Scan the entries for the word "RecInfo" and return every line that has it.

◆ ◆ ◆ ◆ ◆ ◆ ◆

def ResetTo (s : State) (d : Nat) (m : State) : Prop :=
  m.boot.dieByte d = 1 ∧ (∀ e, e ≠ d → m.boot.dieByte e = s.boot.dieByte e) ∧ m.boot.resetting = s.boot.resetting ++ [d]
  ∧ m.boot.queue = s.boot.queue.filter (fun q => !(q.running && q.die == d))
  ∧ ((∃ q ∈ s.boot.queue, q.running = true ∧ q.die = d) → Logged s m Codes.testAborted 0xFFFF)
  ∧ SidewaysTo s m ∧ (d < 5 → EdgeReset s (d - 1) m) ∧ (5 ≤ d → d < 13 → ComputeReset s (d - 5) m) ∧ (13 ≤ d → StackReset s (d - 13) m)

/-- Two states that differ in logs, free values and boot alone. -/
structure Alike (s t : State) : Prop where
  side : t.pending = s.pending ∧ t.hostMem = s.hostMem ∧ t.outbox = s.outbox ∧ t.power = s.power ∧ t.grade = s.grade ∧ t.col = s.col
  mem : t.mem = s.mem
  tiles : t.tiles = s.tiles
  dealers : t.dealers = s.dealers
  links : t.links = s.links
  codec : t.codec = s.codec
  sched : t.sched = s.sched
  grows : Grows s t
  activating : t.sec.activating = s.sec.activating

theorem Alike.trans {a b c : State} (h : Alike a b) (k : Alike b c) : Alike a c := by
  obtain ⟨h1, h2, h3, h4, h5, h6⟩ := h.side
  obtain ⟨k1, k2, k3, k4, k5, k6⟩ := k.side
  exact ⟨⟨k1.trans h1, k2.trans h2, k3.trans h3, k4.trans h4, k5.trans h5, k6.trans h6⟩, k.mem.trans h.mem, k.tiles.trans h.tiles, k.dealers.trans h.dealers, k.links.trans h.links,
    k.codec.trans h.codec, k.sched.trans h.sched, h.grows.trans k.grows, k.activating.trans h.activating⟩

theorem alike_report (s : State) (c : Code) (i : RecInfo) : Alike s (s.report c i) := by
  obtain ⟨q1, q2, q3, q4, q5, q6, q7⟩ := report_rest s c i
  exact ⟨⟨by simp, by simp, by simp, q7, by simp, q6⟩, q2, q1, q4, q3, by simp, q5, grows_report _ _ _, by rw [report_sec]⟩

theorem alike_boot (s : State) (f : BootSt → BootSt) : Alike s (s.modBoot f) := ⟨⟨rfl, rfl, rfl, rfl, rfl, rfl⟩, rfl, rfl, rfl, rfl, rfl, rfl, Grows.of_eq rfl, rfl⟩

theorem alike_refl (s : State) : Alike s s := alike_boot s id

theorem Sideways.to {s m : State} (h : Sideways s m) : SidewaysTo s m := ⟨h.pending, h.hostMem, h.outbox, h.power, h.grade, h.col, h.objects, h.ftl⟩

theorem Alike.sideways {s t m : State} (h : Alike s t) (k : SidewaysTo t m) : SidewaysTo s m := by
  obtain ⟨h1, h2, h3, h4, h5, h6⟩ := h.side
  obtain ⟨k1, k2, k3, k4, k5, k6, k7, k8⟩ := k
  exact ⟨k1.trans h1, k2.trans h2, k3.trans h3, k4.trans h4, k5.trans h5, k6.trans h6, by rw [k7, h.mem], by rw [k8, h.mem]⟩

theorem Alike.job {s t : State} (h : Alike s t) (j : Nat) : t.job j = s.job j := by unfold State.job; rw [h.sched]

theorem Alike.dieJobs {s t : State} (h : Alike s t) (c : Nat) : t.dieJobs c = s.dieJobs c := by unfold State.dieJobs; rw [h.sched]

theorem Alike.compute {s t m : State} {c : Nat} (h : Alike s t) (k : ComputeReset t c m) : ComputeReset s c m := by
  obtain ⟨k1, k2, k3, k4, k5, k6, k7⟩ := k
  refine ⟨fun x => ?_, fun e => ?_, fun j => ?_, fun j x hj h1 h2 h3 => ?_, k5.trans h.mem, k6.trans h.links, k7.trans h.codec⟩
  · rw [k1]; unfold State.tile; rw [h.tiles]
  · rw [k2]; unfold State.dealer; rw [h.dealers]
  · have := k3 j
    rw [h.job, h.dieJobs] at this
    exact this
  · obtain ⟨a, b⟩ := k4 j x (by rw [h.job, hj]) h1 h2 h3
    exact ⟨logged_before h.grows a, b⟩

theorem Alike.stack {s t m : State} {c : Nat} (h : Alike s t) (k : StackReset t c m) : StackReset s c m := by
  have hi : ∀ p x, InStack t c p x = InStack s c p x := fun p x => by unfold InStack; rw [h.mem]
  have ho : ∀ n, t.object n = s.object n := fun n => by unfold State.object; rw [h.mem]
  have hs : ∀ n, t.stack n = s.stack n := fun n => by unfold State.stack; rw [h.mem]
  unfold StackReset at k ⊢
  simp only [hi, ho, hs, h.job, h.mem, h.tiles, h.dealers, h.links, h.codec] at k
  exact k

theorem Alike.edge {s t m : State} {c : Nat} (h : Alike s t) (k : EdgeReset t c m) : EdgeReset s c m := by
  have hl : ∀ n, t.link n = s.link n := fun n => by unfold State.link; rw [h.links]
  obtain ⟨k1, k2, k3, k4, k5, k6⟩ := k
  refine ⟨fun l => ?_, fun e j he hq => ?_, fun e j x he hq hx => ?_, k4.trans h.sched, k5.trans h.tiles, k6.trans h.dealers⟩
  · have := k1 l
    rw [hl] at this
    exact this
  · rw [k2 e j he hq, stream_congr h.codec]
  · obtain ⟨a, b⟩ := k3 e j x he hq (by rw [stream_congr h.codec, hx])
    exact ⟨a, fun g => by obtain ⟨u, hu⟩ := b g; exact ⟨u, logged_before h.grows hu⟩⟩

theorem compute_reset (s : State) (c : Nat) : Sideways s (s.resetCompute c) ∧ ComputeReset s c (s.resetCompute c) := by
  obtain ⟨a1, a2, a3, a4, a5, a6, a7, a8⟩ := resetCompute_spec s c
  have hmem : ∀ j, (∃ x, (j, x) ∈ s.dieJobs c) ↔ j ∈ (s.dieJobs c).map (·.1) := fun j =>
    ⟨fun ⟨x, h⟩ => List.mem_map.2 ⟨(j, x), h, rfl⟩, fun h => by obtain ⟨⟨i, x⟩, h', rfl⟩ := List.mem_map.1 h; exact ⟨x, h'⟩⟩
  refine ⟨a1, a2, a3, fun j => ⟨fun h => ?_, fun h => ?_⟩, fun j x hj h1 h2 h3 => ?_, a4, a5, a6⟩
  · rw [a8, if_pos ((hmem j).1 h)]
  · rw [a8, if_neg (fun g => h ((hmem j).2 g))]
  · have hin : (j, x) ∈ s.dieJobs c := by
      unfold State.dieJobs
      rw [List.mem_filterMap]
      unfold State.job SMap.get at hj
      cases hf : s.sched.jobs.find? (fun p => p.1 == j) with
      | none => rw [hf] at hj; exact absurd hj (by simp)
      | some p =>
        rw [hf] at hj
        have g1 := List.mem_of_find?_eq_some hf
        have g2 := List.find?_some hf
        simp at g2
        refine ⟨p, g1, ?_⟩
        have hj' : p.2 = some x := hj
        rw [hj']
        dsimp only
        rw [if_pos, g2]
        rw [h1]
        simp [h2, h3]
    refine ⟨a7 (fun e => by rw [e] at hin; exact absurd hin (by simp)), ?_⟩
    rw [a8, if_pos ((hmem j).1 ⟨x, hin⟩), hj]
    exact ⟨_, rfl, rfl⟩

theorem stack_reset (s : State) (k : Nat) : Sideways s (s.resetStack k) ∧ StackReset s k (s.resetStack k) := by
  obtain ⟨a1, a2, a3, a4, a5, a6, a7, a8, a9, a10, a11, a12, a13⟩ := resetStack_spec s k
  dsimp only at a2
  generalize s.resetStack k = m at *
  unfold size2MiB at a2
  refine ⟨a1, fun p x a h h1 h2 => (a2 a).1 ⟨p, x, h.1, h.2, h1, h2⟩, fun a h => (a2 a).2 (fun ⟨p, x, h1, h2, h3⟩ => h p x ⟨h1, h2⟩ h3), fun j => ⟨fun h => ?_, fun h => ?_⟩,
    a3, a4, a5, a6, a7, a8, a9, a10, a11, a12⟩
  · rw [a13, if_pos ((stackJobs_mem s k j).2 h)]
  · rw [a13, if_neg (fun g => h ((stackJobs_mem s k j).1 g))]

theorem edge_reset (s : State) (q : Nat) : Sideways s (s.resetEdge q) ∧ EdgeReset s q (s.resetEdge q) := by
  obtain ⟨a, b⟩ := resetEdge_spec s q
  exact ⟨a, b⟩

theorem alike_fold {α : Type} (f : State → α → State) (h : ∀ s a, Alike s (f s a)) : ∀ (l : List α) (s : State), Alike s (l.foldl f s)
  | [], s => alike_refl s
  | a :: l, s => (h s a).trans (alike_fold f h l (f s a))

theorem reports_fold {α : Type} (c : Code) (f : α → RecInfo) (hu : ∀ a, (f a).unit = 0xFFFF) : ∀ (l : List α) (s : State), let m := l.foldl (fun (s : State) a => s.report c (f a)) s
    m.boot = { s.boot with lastCode := m.boot.lastCode } ∧ (l ≠ [] → Logged s m c 0xFFFF)
  | [], _ => ⟨rfl, fun h => absurd rfl h⟩
  | a :: l, s => by
    obtain ⟨i1, i2⟩ := reports_fold c f hu l (s.report c (f a))
    refine ⟨?_, fun _ => ?_⟩
    · rw [List.foldl_cons]
      refine i1.trans ?_
      rw [report_boot]
    · rw [List.foldl_cons]
      have := report_logged s c (f a)
      rw [hu] at this
      exact logged_grow this (alike_fold _ (fun s _ => alike_report s _ _) l _).grows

◆ ◆ ◆ ◆ ◆ ◆ ◆

Reply ::
theorem alike_report (s : State) (c : Code) (i : RecInfo) : Alike s (s.report c i) := by
theorem reports_fold {α : Type} (c : Code) (f : α → RecInfo) (hu : ∀ a, (f a).unit = 0xFFFF) : ∀ (l : List α) (s : State), let m := l.foldl (fun (s : State) a => s.report c (f a)) s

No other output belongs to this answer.